Other Business Developments
GTECH further strengthened its board of directors and senior management team by appointing General Emmett Paige, Jr. as Chairman of the Board; David J. Calabro as Chief Operating Officer; and Timothy B. Nyman as Senior Vice President of Global Services.

In addition, GTECH announced that it was not chosen by the Colorado Lottery as the apparent successful vendor to provide equipment and services for a new integrated online and instant-ticket lottery system.

The Company also announced a voluntary recall by the Taiwan Public Welfare Lottery (the Lottery) of previously issued instant tickets distributed by Lottery Technology Services Corporation, a partnership between Acer, Incorporated and GTECH.

The Lottery took this action in response to concerns about potential operational and technical issues related to the instant ticket games. As a result of the voluntary recall, very few ticket books were returned and the event had little effect on ticket sales.

The tickets have been replaced by a new set of tickets. The issues addressed in Taiwan were the product of unique circumstances that are not present in other GTECH® jurisdictions.

The Washington State Lottery joined the Mega Millions game, a multi-state lottery game designed to produce larger payoffs for players and more profits for participating states which include Georgia, Illinois, New York, Michigan, New Jersey, Ohio, Massachusetts, Virginia, and Maryland.

In an effort to increase sales and fill a budget shortfall, the Michigan Lottery recently introduced Sunday Lottery drawings and a new game, Change Play. Change Play winners are selected each day after 9:00 p.m. in a computerized random drawing that operates like a raffle. Players can buy computerized tickets for 25 cents to 99 cents each.

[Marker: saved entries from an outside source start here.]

/-- Why a step stops with a fault. -/
inductive Fault where
  /-- No meaning raises it: every trap, double trap and failed access of the spec is a next state. Safe: the machine never stops so. -/
  | none_
deriving DecidableEq, Repr

/-- Why a step is refused. -/
inductive Refusal where
  /-- Raised by an arm of `exec` whose instruction has no meaning yet. Safe: the machine stops where the hardware goes on. -/
  | notModelled (mnemonic : String)
deriving DecidableEq, Repr

/-! Values at dispatch (R166) and at reset. -/

def HartRegs.init : HartRegs := ⟨0, 0, 0, 0, 0, 0, 0, 0, 0⟩
def ARegs.init : ARegs := ⟨0, 0, 0, 0, 0, 0, 0, 0, 0, 0, 0⟩

/-- R191: gdrop and gclip are +∞; the rest read zero. -/
def XRegs.init : XRegs :=
  ⟨0, 0, 0, 0, 0, 0, 0, 0, 0, 0x7F800000, 0x7F800000, 0, 0, 0, 0, 0, 0, 0, 0, 0⟩

/-- R108: a stream not opened since dispatch. -/
def Stream.init : Stream := ⟨.idle, 0, 0, 0, 0, 0, 0, 0, 0, [], none, false, none, 0⟩
def Plane.init : Plane := ⟨0, []⟩
/-- R179: never cleared since the grant, zeros in f32 format. -/
def Acc.init : Acc := ⟨false, 0, 0, 0⟩
def Matrix.init : Matrix := ⟨.init, .init, .init, .init, none⟩
def XEntry.init : XEntry := ⟨0, 0, 0, 0⟩
def AliasTab.init : AliasTab := ⟨[], [], [], false, false⟩
def Loop.init : Loop := ⟨0, []⟩
def Barrier.init : Barrier := ⟨0, 0, 0⟩

/-- R166: a braid's context at dispatch, but for what the card and R99 give. -/
def Ctx.init : Ctx where
  a := .replicate 32 0
  sh := .replicate 8 0
  x := .replicate 32 0
  v := .replicate 32 0
  k := .replicate 16 0
  kf := 0xFFFE
  lq := .replicate 4 []
  sq := .replicate 4 []
  tqa := []
  tqx := []
  kq := []
  ra := .init
  rx := .init
  ac := .init
  xc := .init
  vcap := 0x800
  capX := 0x800
  bound := 0
  grants := []
  streams := .replicate 8 .init
  landEn := 0
  landPend := 0
  retLatch := 0
  inLand := false
  wins := .replicate 4 none
  grp := none
  xt := []
  mx := .init
  pcA := 0
  pcX := 0
  endA := false
  endX := false
  curA := 0
  curX := 0
  satP := 0

/-- A braid at dispatch, not yet resident. `status`.ie is 1 (R162); every high-water mark is the last EG, 16 EGs (R166). -/
def Braid.init : Braid where
  ctx := .init
  id := 0
  live := false
  left := false
  savedAt := none
  core := 0
  task := 0
  idx := 0
  rep := 0
  level := .user
  sysb := .replicate 8 0
  cause := 0
  epc := 0
  tvec := 0
  status := 0x080
  pcH := 0
  endS := false
  loaded := none
  entryCtx := none
  waitA := none
  waitX := none
  irq32 := false
  irq34 := false
  irq35 := false
  cache := []
  hwm := .replicate 32 16
  binds := 0
  jobsIssued := 0
  monitor := false
  tab := .init
  crcA := 0
  crcX := 0
  retA := 0
  retX := 0
  buf := []
  memDone := 0
  memHeld := 0
  chk := none
  atRel := none
  relRec := []
  agreedA := false
  agreedX := false
  agHeld := false
  fwdA := 0
  fwdX := 0
  fwdF := 0
  tookA := 0
  pairsA := 0
  pairsX := 0
  due := 0
  landDue := 0
  landAt := 0
  posA := 0
  posX := 0
  askAge := none
  out := []

/-- The module right after reset: no braid is resident, the module is starting (R264), and `lmember` reads all ones, since no
Stavrek link has trained (R292). -/
def State.reset : State where
  b := .init
  hart := .A
  rest := []
  turns := []
  egStop := none
  lazy := false
  mem := []
  poison := []
  dram := []
  tlb := []
  tasks := []
  sets := []
  cards := []
  winErr := 0
  jobs := []
  barriers := .replicate 272 .init
  lanes := []
  slices := []
  aproot := 0
  apasn := 0
  lmember := 0xFFFFFFFFFFFFFFFF
  ticket := 0
  apBase := 0
  modState := 0
  msix := []
  pend34 := []
  failedCold := 0
  endOfLife := 0xFFFF
  ageing := ⟨.replicate 16 0, .replicate 640 0, .replicate 4 0⟩
  mgmtReplies := []
  healthTo := none
  remap := (List.range 160).map fun q => 42 * (q / 40) + q % 40
  outQuads := []
  badQuads := []
  ports := 0
  mustCold := true
  chunks := []
  arrivals := []
  fabOut := []
  xres := []
  hostReplies := []
  loadReplies := []
  lost := []
  ticks := 0
  startTick := 0
  free := 0
  nextId := 1
  age := 0

end Sys2Proof.Machine
end

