-- ==== Sys2Proof/Machine/Fetch.lean ====
section
/-! DEFINITION. What happens at a hart's turn before an instruction executes: pending events at its boundary (spec/09 R160), the fetch
(R101, R303) and the decoding of the word (R278); the schedule's turns that are no instruction; a program placed for a fetch. -/

namespace Sys2Proof.Machine

/-! Stream faults (R110). -/

/-- The layout of `eei` for cause 15. -/
def faultInfo (ucause stream index : Nat) : Word := BitVec.ofNat 64 (ucause * 2 ^ 19 + stream * 2 ^ 16 + index % 2 ^ 16)

/-- The fault that the set takes next, if it has come to this hart's count, or if the leader waits in the instruction before it. -/
def State.setFault (s : State) : Option FaultRec :=
  match s.rset with
  | none => none
  | some r => (r.logF[s.b.fwdF]?).filter fun e =>
      e.ret == s.b.retA || (e.ret == s.b.retA + 1 && s.b.rep == r.leader && s.b.agreedA && s.b.waitA.isSome)

/-- R110, R115: a stream fault that the A-hart may take now: at any boundary; in a set the one that the leader decided for this count, and
for the leader the one of a stream it waits on (log entry 34). -/
def State.faultNow (s : State) : Option FaultRec :=
  if s.sysMode || s.b.trapping then none
  else match s.rset with
    | none => s.b.ctx.undelivered.map fun n => s.b.faultRec s.b.retA n
    | some r => match s.setFault with
      | some e => some e
      | none =>
        if s.b.rep == r.leader && s.waitsOnStream then s.b.ctx.undelivered.map fun n => s.b.faultRec s.b.retA n else none

/-- R110: the A-hart takes cause 15. The fault is delivered in the record of the braid that performs the stream; a follower's own record
says what it was told. -/
def State.takeStreamFault (s : State) (e : FaultRec) : State :=
  let s := match s.rset with
    | none => s.mapB fun b => b.tell e.stream
    | some r =>
      let s := if s.setFault.isSome then s.mapSet r fun q => { q with logF := q.logF.modify s.b.fwdF fun e => { e with ret := s.b.retA } }
        else (s.mapSet r fun q => { q with logF := q.logF ++ [e] }).mapB fun b => b.tell e.stream
      let s := s.mapB fun b => { b with fwdF := b.fwdF + 1 }
      if s.leads then s
      else s.setStream e.stream { s.stream e.stream with st := .faulted, fault := some e.cause, told := true, ctr := e.index }
  s.raise .A 15 (s.pcOf .A) (faultInfo e.cause e.stream.toNat e.index)

/-- An interrupt may be taken now (R160, R151). -/
def State.interruptNow (s : State) : Bool := s.takeable.isSome && s.atReleaseBoth && !s.b.trapping
/-- An interrupt is to be taken where the set last released, and no hart has gone beyond (R151). -/
def State.interruptDue (s : State) : Bool :=
  s.replicated && s.takeable.isSome && !s.b.trapping && decide (s.b.retA ≤ s.b.posA ∧ s.b.retX ≤ s.b.posX)

/-- The landing that the A-hart may take now, at user level (R112, R113, R247). -/
def State.landingNow (s : State) : Option Nat :=
  if s.sysMode || s.b.level != .user || s.b.ctx.inLand || s.b.ctx.endA || !s.atReleaseA || s.b.agreedA || s.b.trapping then none
  else lowest8 (if s.replicated then s.b.ctx.landPend &&& s.b.landDue else s.b.ctx.landPend)

/-- R160: the event the boundary takes, if one is pending: a stream fault, then an interrupt, then a landing. -/
def State.boundary (s : State) : Option State :=
  match (if s.hart = .A then s.faultNow else none) with
  | some e => some (s.takeStreamFault e)
  | none =>
    if s.hart = s.irqHart ∧ s.interruptNow then some s.takeInterrupt
    else if s.hart = .A then s.landingNow.map s.enterLanding
    else none

/-! The fetch. -/

/-- The word at the hart's address, or the cause (R101, R303, R310). -/
def State.fetch (s : State) : Except Nat (BitVec 32 × State) :=
  if s.pc.extractLsb' 57 7 ≠ 0 then .error 6
  else match s.access s.ownXlate s.b.task s.pc.toNat 4 .fetch true with
    | .error c => .error c
    | .ok (key, s) => .ok (BitVec.ofNat 32 (s.readMem key 4), s)

/-- The hart can take a turn: its braid is resident, it has not ended, and the system handler has not stopped it (R43, R157). -/
def State.runnable (s : State) : Bool :=
  s.b.live && (match s.hart with
    | .A => if s.sysMode then !s.b.endS else !s.b.ctx.endA
    | .X => !s.sysMode && !s.b.ctx.endX)

/-- The hart of a set is held: where the set stops it, but not inside an element group (R67, R245, R246), or where an interrupt is to be
taken that waits for the other hart (R151). -/
def State.heldBack (s : State) : Bool :=
  (match s.goal with
    | some p => (s.hart == .X || s.b.memDone == 0) && !(s.b.pos s.hart).before p
    | none => false) ||
  (s.interruptDue && (match s.hart with | .A => s.b.retA == s.b.posA | .X => s.b.retX == s.b.posX) &&
    !(s.hart == s.irqHart && s.interruptNow))

/-- R151: a set all of whose members have come to the counts of its pre-emption is released there. -/
def State.stopHere (s : State) : State :=
  match s.rset with
  | none => s
  | some r => if (s.releasing r).isNone && s.atStop r then s.forceRelease r else s

/-- What a hart's turn comes to before execution: a state already reached, or an instruction to execute. -/
inductive Attempt where
  | state (s : State)
  | run (i : Instr) (s : State)

/-- A hart's turn up to execution. -/
def State.attempt (s : State) : Attempt :=
  if !s.runnable then .state s
  else if isTrap (s.waitOf s.hart) then .state s.trapTurn
  else if s.heldBack then .state s.stopHere
  else match s.boundary with
    | some t => .state t
    | none =>
      match s.fetch with
      | .error c => .state (s.raise s.hart c s.pc s.pc)
      | .ok (w, t) =>
        match decode w with
        | .ok i => .run i t.capped
        | .error _ => .state (t.raise t.hart 1 t.pc 0)

/-! Turns that are no instruction. -/

/-- Dirty lines of a die's cache: 128-byte lines in which it differs from the first tier. -/
def Memory.dieLines (d : Nat) : Memory → Nat
  | [] => 0
  | c :: r =>
    (if c.1 / 2 ^ 37 = d ∧ (r.head?.map fun n => n.1 / 128) ≠ some (c.1 / 128) then 1 else 0) + Memory.dieLines d r

/-- R11, R94: a die's cache holds no more than its 128 MiB: one with too many dirty lines writes them back (log entry 61). -/
def dieFit (m : Memory) : Memory :=
  [0, 1, 2, 3].foldl (fun m d => if Config.dieLines < Memory.dieLines d m then m.filter fun c => c.1 / 2 ^ 37 != d else m) m

/-- What comes before every step: it is counted (R46, log entry 6), and the die caches hold what they can. -/
def State.tick (s : State) (rest : List Turn) : State :=
  { s with turns := rest, ticks := s.ticks + 1, dram := dieFit s.dram, egStop := none, lazy := false }

/-- A clean line leaves a scalar cache (R96). -/
def State.dropLine (s : State) (line : Nat) : State :=
  s.mapB fun b => { b with cache := b.cache.filter fun l => !(l.tag == line && l.dirty == 0) }

/-- The die cache writes a 128-byte line back to the first tier (R94). -/
def State.dieWriteback (s : State) (line : Nat) : State :=
  { s with dram := s.dram.filter fun c => c.1 / 128 != line }

/-- A braid that becomes resident takes what is pending at its core (R258). -/
def State.arrive (s : State) (id core : Nat) : State :=
  if s.pend34.contains core then
    { s.mapBraids (fun c => if s.together id c then { c with irq34 := true } else c) with pend34 := s.pend34.filter (· != core) }
  else s

/-- R250: the dispatcher adds a replica under the freed index of a degraded set, on a die the set does not use, from the checkpoint of
the release at which the set stands; it takes what is pending at its core (R258). -/
def State.addReplica (s : State) (t idx core : Nat) : State :=
  match s.sets.find? fun r => r.task == t && r.idx == idx && r.degraded with
  | none => s
  | some r =>
    let ms := s.members r
    match s.leaderOf r, (List.range 3).find? fun i => !(r.members.any (·.2 == i)) with
    | some lead, some rep =>
      let atRelease := ms.all fun b => b.chk.isSome && b.retA == b.posA && b.retX == b.posX && b.memDone == 0 && b.buf.isEmpty
      let free := decide (core < Config.cores) && !(s.outQuads.contains (quadOf core)) &&
        decide ((s.braids.filter fun b => b.live && b.core == core).length < 4) && ms.all (fun b => dieOf b.core != dieOf core)
        && decide (lead.ctx.xc.mgrant.toNat ≤ s.freeSlices (quadOf core))
      if atRelease && free && lead.live then
        let new : Braid := { lead with
          id := s.nextId, core := core, rep := rep, cache := [], monitor := false, savedAt := none, askAge := none
          ctx := { lead.ctx with streams := lead.ctx.streams.map fun x => { x with trigs := [] } } }
        let u : State := { s with
          rest := s.rest ++ [new], nextId := s.nextId + 1
          sets := s.sets.map fun q => if q.task = t ∧ q.idx = idx then
            { q with members := q.members ++ [(s.nextId, rep)], degraded := false, count0 := q.members.length + 1, deg0 := false } else q }
        u.arrive s.nextId core
      else s
    | _, _ => s

/-- The oldest vector store of a braid performs (R122). -/
def State.performOldest (s : State) (id : Nat) : State :=
  match s.find id with
  | none => s
  | some b => match b.out with
    | [] => s
    | i :: r => (s.performAll [i]).mapBraids fun c => if c.id = id then { c with out := r } else c

/-! Firmware and system software (log entries 61, 70 and 71). -/

/-- R160, R265: firmware names the braid of interrupt 35. -/
def State.nameHealth (s : State) (b : Option Nat) : State := { s with healthTo := b }

/-- R11, R17: firmware starts a braid of its own on a boot core that runs none, at firmware level. It has no task. -/
def State.bootBraid (s : State) (core : Nat) (entry : Word) : State :=
  if isBoot core && decide (core < Config.cores + Config.bootCores) && !(s.braids.any fun b => b.live && b.core == core) then
    let b : Braid := { Braid.init with id := s.nextId, live := true, core := core, level := .firmware, ctx := { Ctx.init with pcA := entry, endX := true } }
    { s with rest := s.rest ++ [b], nextId := s.nextId + 1 }
  else s

/-- R265: the prediction and the raw indicators read over the management port. -/
def State.mgmtRead (s : State) : State := { s with mgmtReplies := s.mgmtReplies ++ [⟨s.endOfLife, s.ageing⟩] }

/-- R44: system software in the handler of a trap ends the braid, or its whole task, whose completion word then says why. -/
def State.sysEnd (s : State) (id : Nat) (whole : Bool) : State :=
  match s.find id with
  | none => s
  | some b =>
    if b.live && b.status.getLsbD 5 && decide (b.cause.toNat < 32) then
      if whole then s.failTask b.task b.cause.toNat
      else
        (s.mapTask b.task fun x => if x.failed.isNone && x.st != .done then { x with failed := some b.cause.toNat } else x).endBraids
          fun c => s.together id c
    else s

/-- With no turn given, the focus goes from the A-hart to the X-hart and then to the next braid. -/
def State.rotate (s : State) : State :=
  match s.hart, s.rest with
  | .A, _ => { s with hart := .X }
  | .X, [] => { s with hart := .A }
  | .X, b :: r => { s with hart := .A, b := b, rest := r ++ [s.b] }

/-! A program placed where the next step fetches (log entry 2). -/

/-- The level an instruction needs, for a program placed to run it. -/
def levelFor : Instr → Level
  | .eret => .system
  | .idle => .system
  | .rsig _ => .system
  | .ctxsave _ => .system
  | .ctxsaveLeave _ => .system
  | .ctxload _ => .system
  | .tlbinvAll _ _ => .system
  | .tlbinvAsn _ _ => .system
  | .tlbinvPage _ _ => .system
  | .dcwb _ _ => .firmware
  | .dcinv _ _ => .firmware
  | _ => .user

/-- The majors whose instructions only the X-hart may execute (R286). -/
def xMajor (m : Nat) : Bool := decide (0x1A ≤ m ∧ m ≤ 0x23) || m == 0x2E

def bootRoot : Nat := 0x10000
def bootTable : Nat := 0x20000
def bootCode : Nat := 0x100000

/-- The module with a word placed at address 0x100000 of a resident braid, mapped by one 1 GiB page, and the hart that may execute it
next to move. A braid of its own is made resident if none is in focus. -/
def State.place (s : State) (w : BitVec 32) : State :=
  let m := w.toNat / 2 ^ 26
  let h : Hart := if xMajor m || (m == 0x14 && w.toNat % 64 == 2) then .X else .A
  let level : Level := match decode w with
    | .ok i => levelFor i
    | .error _ => .user
  let mem := ((s.mem.write bootRoot 8 (bootTable + 1)).write bootTable 8 0x5F).write bootCode 4 w.toNat
  let b := if s.b.live then s.b else { s.b with id := s.nextId, live := true }
  let c := closeStreams b.ctx
  let c := { c with ac := { c.ac with pgroot := BitVec.ofNat 64 bootRoot }, landPend := 0, endA := false, endX := false }
  let b := { b with
    ctx := c, level := level, irq32 := false, irq34 := false, irq35 := false, waitA := none, waitX := none, atRel := none, endS := false
    status := if h = .X then b.status &&& 0xFDF else b.status }
  { ({ s with mem := mem, b := b, hart := h, tlb := [], nextId := s.nextId + 1, poison := [] } : State).setPc (BitVec.ofNat 64 bootCode) with
    turns := [.hart b.id h none false] }

end Sys2Proof.Machine
end

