/-- R258: the resident braid of a core that a doorbell reaches: none is of higher card priority, or of equal priority and dispatched
earlier or at once; braids of a gang being pre-empted are passed over. -/
def Rung (s : State) (core : Nat) (c : Braid) : Prop :=
  let here (d : Braid) : Prop := d.live = true ∧ d.core = core ∧ ∀ k, s.task? d.task = some k → k.st ≠ .preempting
  let rank (d : Braid) : Nat × Nat := match s.task? d.task with | some k => (k.prio0, k.started) | none => (0, 0)
  c ∈ s.braids ∧ here c ∧ ∀ d ∈ s.braids, here d → d.id ≠ c.id → (rank d).1 < (rank c).1 ∨ ((rank d).1 = (rank c).1 ∧ (rank c).2 < (rank d).2)
def NoneThere (s : State) (core : Nat) : Prop :=
  ∀ d ∈ s.braids, d.live = true → d.core = core → ∃ k, s.task? d.task = some k ∧ k.st = .preempting
def rang (s : State) (id : Nat) : State :=
  let mark (d : Braid) : Braid := if d.id = id then { d with irq34 := true } else d
  { s with b := mark s.b, rest := s.rest.map mark }

/-- R16, R160, R259: a health event: MSI-X vector 2, and interrupt 35 at the braid firmware names, with its set (log entry 33). -/
def healthy (s : State) : State :=
  let mark (d : Braid) : Braid := match s.healthTo with
    | some id => if s.together id d then { d with irq35 := true } else d
    | none => d
  { s with msix := s.msix ++ [2], b := mark s.b, rest := s.rest.map mark }

/-- R15, R16: the table names 40 distinct physical quads of each die for its logical ones, none that has failed. -/
def RemapGood (bad r : List Nat) : Prop := r.length = 160 ∧ r.Nodup ∧ ∀ q p, r[q]? = some p → p / 42 = q / 40 ∧ p ∉ bad

/-- R46, R261, R264: the module as a start leaves it, its memory apart: no braid, task, card, job, translation, chunk or element; barriers
not initialised; registers as at reset, the cores' counts at 0; the failed quads and the ageing indicators kept (log entry 58). -/
structure Emptied (s t : State) : Prop where
  braids : t.b = .init ∧ t.rest = []
  work : t.tasks = [] ∧ t.cards = [] ∧ t.jobs = [] ∧ t.sets = [] ∧ t.chunks = [] ∧ t.arrivals = [] ∧ t.xres = [] ∧ t.pend34 = []
  barriers : t.barriers = .replicate 272 ⟨0, 0, 0⟩
  tlb : t.tlb = []
  host : t.winErr = 0 ∧ t.aproot = 0 ∧ t.apasn = 0 ∧ t.apBase = 0
  quads : t.outQuads = [] ∧ t.badQuads = s.badQuads
  dram : t.dram = []
  counts : ∀ c, cyclesOf t c = 0
  ageing : t.endOfLife = s.endOfLife ∧ t.ageing = s.ageing
/-- Service entered with a report's ports, remap table and member number; without a working port there is none (R15, R18, R263, R292). -/
def Served (t : State) (r : StartReport) : Prop :=
  t.modState = 1 ∧ t.failedCold = 0 ∧ t.mustCold = false ∧ t.ports = r.ports ∧ t.remap = r.remap ∧
  t.lmember = (match r.member with | some m => if r.ports = 0 then BitVec.allOnes 64 else BitVec.ofNat 64 m.toNat | none => BitVec.allOnes 64)
/-- The keys whose bytes `t` has from `s`; the others read 0 (R93, R261: no value is stated for them). -/
def Survives (s t : State) (p : Nat → Prop) : Prop := ∀ k, (p k → t.mem.get k = s.mem.get k) ∧ (¬ p k → t.mem.get k = 0)

/-! The dispatcher and the engines. -/

/-- R355: the completion word at `va`, 0 for none, in a task's context; one that cannot be written, or is not aligned (the model's choice, log
entry 64), is lost with a health event. -/
def worded (s : State) (root : Word) (asn : BitVec 16) (va v : Nat) : State :=
  if va = 0 then s
  else if va < 2 ^ 57 ∧ va % 8 = 0 then
    match s.check ⟨none, root.toNat, asn, true⟩ 0 va 8 .store false with
    | .ok (key, t) => t.writeMem key 8 v
    | .error _ => healthy s
  else healthy s
/-- R259: MSI-X vector 0. -/
def notified (s : State) (on : Bool) : State := if on then { s with msix := s.msix ++ [0] } else s

/-- R27: `n` bits of the control word of a card. -/
def ctl (c : List Byte) (lo n : Nat) : Nat := fieldAt c 80 8 / 2 ^ lo % 2 ^ n
/-- R26, R28: the records of a card. -/
def levelRec (c : List Byte) (i : Nat) : LevelRec := ⟨fieldAt c (16 + 16 * i) 8, fieldAt c (24 + 16 * i) 4, fieldAt c (28 + 16 * i) 1⟩
def regionRec (c : List Byte) (i : Nat) : Region :=
  ⟨fieldAt c (128 + 16 * i) 8 % 2 ^ 57, fieldAt c (136 + 16 * i) 8, fieldAt c (128 + 16 * i) 8 / 2 ^ 62⟩
/-- R25 to R28, R41: the task of a card, with its launcher's domain and footprint where it inherits. -/
def taskOf (s : State) (r : CardRef) (c : List Byte) : Task :=
  let launcher := if ctl c 37 1 = 1 then r.parent.bind fun p => s.tasks.find? (·.id == p) else none
  { id := s.nextId, q := r.q, aentry := BitVec.ofNat 64 (fieldAt c 0 8), xentry := BitVec.ofNat 64 (fieldAt c 8 8)
    levels := [0, 1, 2, 3].map (levelRec c) |>.filter (·.kind != 0), xsize := ctl c 48 9, prio0 := ctl c 40 3, boost := 0, losses := 0
    inherit_ := ctl c 37 1 == 1, hostint := ctl c 36 1 == 1, check := ctl c 35 1 == 1, det := ctl c 34 1 == 1, reps := ctl c 32 2
    canon := ctl c 16 16, ncores := ctl c 0 10, cword := fieldAt c 88 8
    domain := match launcher with
      | some p => p.domain
      | none => if fieldAt c 96 8 = 0 then BitVec.ofNat 64 (2 ^ r.q) else BitVec.ofNat 64 (fieldAt c 96 8)
    regions := match launcher with
      | some p => p.regions
      | none => [0, 1, 2, 3, 4, 5, 6, 7].map (regionRec c) |>.filter (·.mode != 0)
    root := r.root, asn := r.asn, parent := r.parent, age := r.age, started := 0, st := .waiting
    loops := .replicate 16 .init, failed := none }

/-- R25 to R29: what an accepted card meets. -/
structure CardGood (c : List Byte) (k : Task) (host : Bool) : Prop where
  zero : ctl c 57 7 = 0 ∧ ctl c 43 5 = 0 ∧ ctl c 38 2 = 0 ∧ ctl c 10 6 = 0 ∧ ∀ i < 24, c.getD (104 + i) 0 = 0
  entries : fieldAt c 0 8 % 4 = 0 ∧ fieldAt c 8 8 % 4 = 0 ∧ fieldAt c 88 8 % 8 = 0
  levels : ∀ i < 4, let l := levelRec c i
    (∀ j < 3, c.getD (29 + 16 * i + j) 0 = 0) ∧
    ((l.kind = 0 ∧ l.extent = 0 ∧ l.strip = 0) ∨ ((l.kind = 1 ∨ l.kind = 2 ∨ (l.kind = 3 ∧ i = 0)) ∧ 1 ≤ l.extent ∧ l.extent ≤ 2 ^ 48 ∧ 1 ≤ l.strip))
  order : ∀ j < 4, ∀ i < j, (levelRec c i).kind = 0 → (levelRec c j).kind = 0
  ranges : 1 ≤ k.ncores ∧ k.ncores ≤ 640 ∧ 1 ≤ k.reps ∧ k.xsize ≤ 256 ∧ (k.det = true → 1 ≤ k.canon)
  footprint : k.inherit_ = false → ∀ i < 8, fieldAt c (128 + 16 * i) 8 / 2 ^ 57 % 32 = 0 ∧
    ((regionRec c i).mode ≠ 0 → 1 ≤ (regionRec c i).len ∧ (regionRec c i).len ≤ 2 ^ 57 - (regionRec c i).base)
  gang : (groupsOf k = 1 ∨ groupsOf k = 2 ∨ groupsOf k = 4) ∧ k.ncores % groupsOf k = 0 ∧ k.ncores * k.reps ≤ 640 ∧
    (k.reps = 3 → groupsOf k = 1) ∧ (k.det = true → k.canon % groupsOf k = 0) ∧
    ((∃ l ∈ k.levels, l.kind = 3) → k.ncores / groupsOf k ≤ 160)
  window : host = true → k.inherit_ = false

/-- R148: the card address that heads queue `q`, behind no task that is not dispatched. -/
def HeadCard (s : State) (q : Nat) (c : CardRef) : Prop :=
  (∀ k ∈ s.tasks, k.q = q → k.st ≠ .waiting) ∧ s.cards.find? (·.q == q) = some c
/-- The queue without the card of an age. -/
def cardGone (s : State) (c : CardRef) : State := { s with cards := s.cards.filter (·.age != c.age) }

Winnings are proportional to amounts wagered.

Certain statements contained in this press release are forward looking statements within the meaning of Section 27A of the Securities Act of 1933 and Section 21E of the Securities Exchange Act of 1934. Such statements include, without limitation, statements relating to the prospects and financial outlook for the Company, which reflect management assumptions regarding: (i) the future prospects for and stability of the lottery industry and other businesses in which the Company is engaged or expects to be engaged, (ii) the future operating and financial performance of the Company (including, without limitation, expected future growth in revenues, profit margins and earnings per share), and (iii) the ability of the Company to retain existing business and to obtain and retain new business. Such forward looking statements reflect management's assessment based on information currently available, but are not guarantees and are subject to risks and uncertainties that could cause actual results to differ materially from those contemplated in the forward looking statements.

These risks and uncertainties include, but are not limited to, those set forth above, in the Company's subsequent press releases and on Reports by the Company on Forms 10-K, 10-Q and 8-K, and other reports and filings with the Securities and Exchange Commission, as well as risks and uncertainties respecting: (i) the potential impact of extensive and evolving government regulations upon the Company's business; (ii) the ability of the Company to continue to retain and extend its existing contracts and win new contracts; (iii) the possibility of slower than expected growth or declines in sales of lottery goods and services by the Company or the Company's customers; (iv) exposure to foreign currency fluctuations; (v) risks and uncertainties inherent in doing business in foreign jurisdictions; (vi) the relatively large percentage of the Company's revenues attributable to a relatively small number of the Company's customers; (vii) the fact that several of the Company's larger contracts are to be rebid within the next six months; (viii) the possibility of significant fluctuation of quarterly operating results; (ix) the intensity of competition in the lottery industry; (x) the possibility of substantial penalties under and/or termination of the Company's contracts; (xi) the ability of the Company to respond to technological change and to satisfy the future technological demands of its customers; (xii) opposition to expansion of lottery and gaming; (xiii) the Company's ability to attract and retain key employees; and (xiv) the possibility of adverse determinations in pending legal proceedings.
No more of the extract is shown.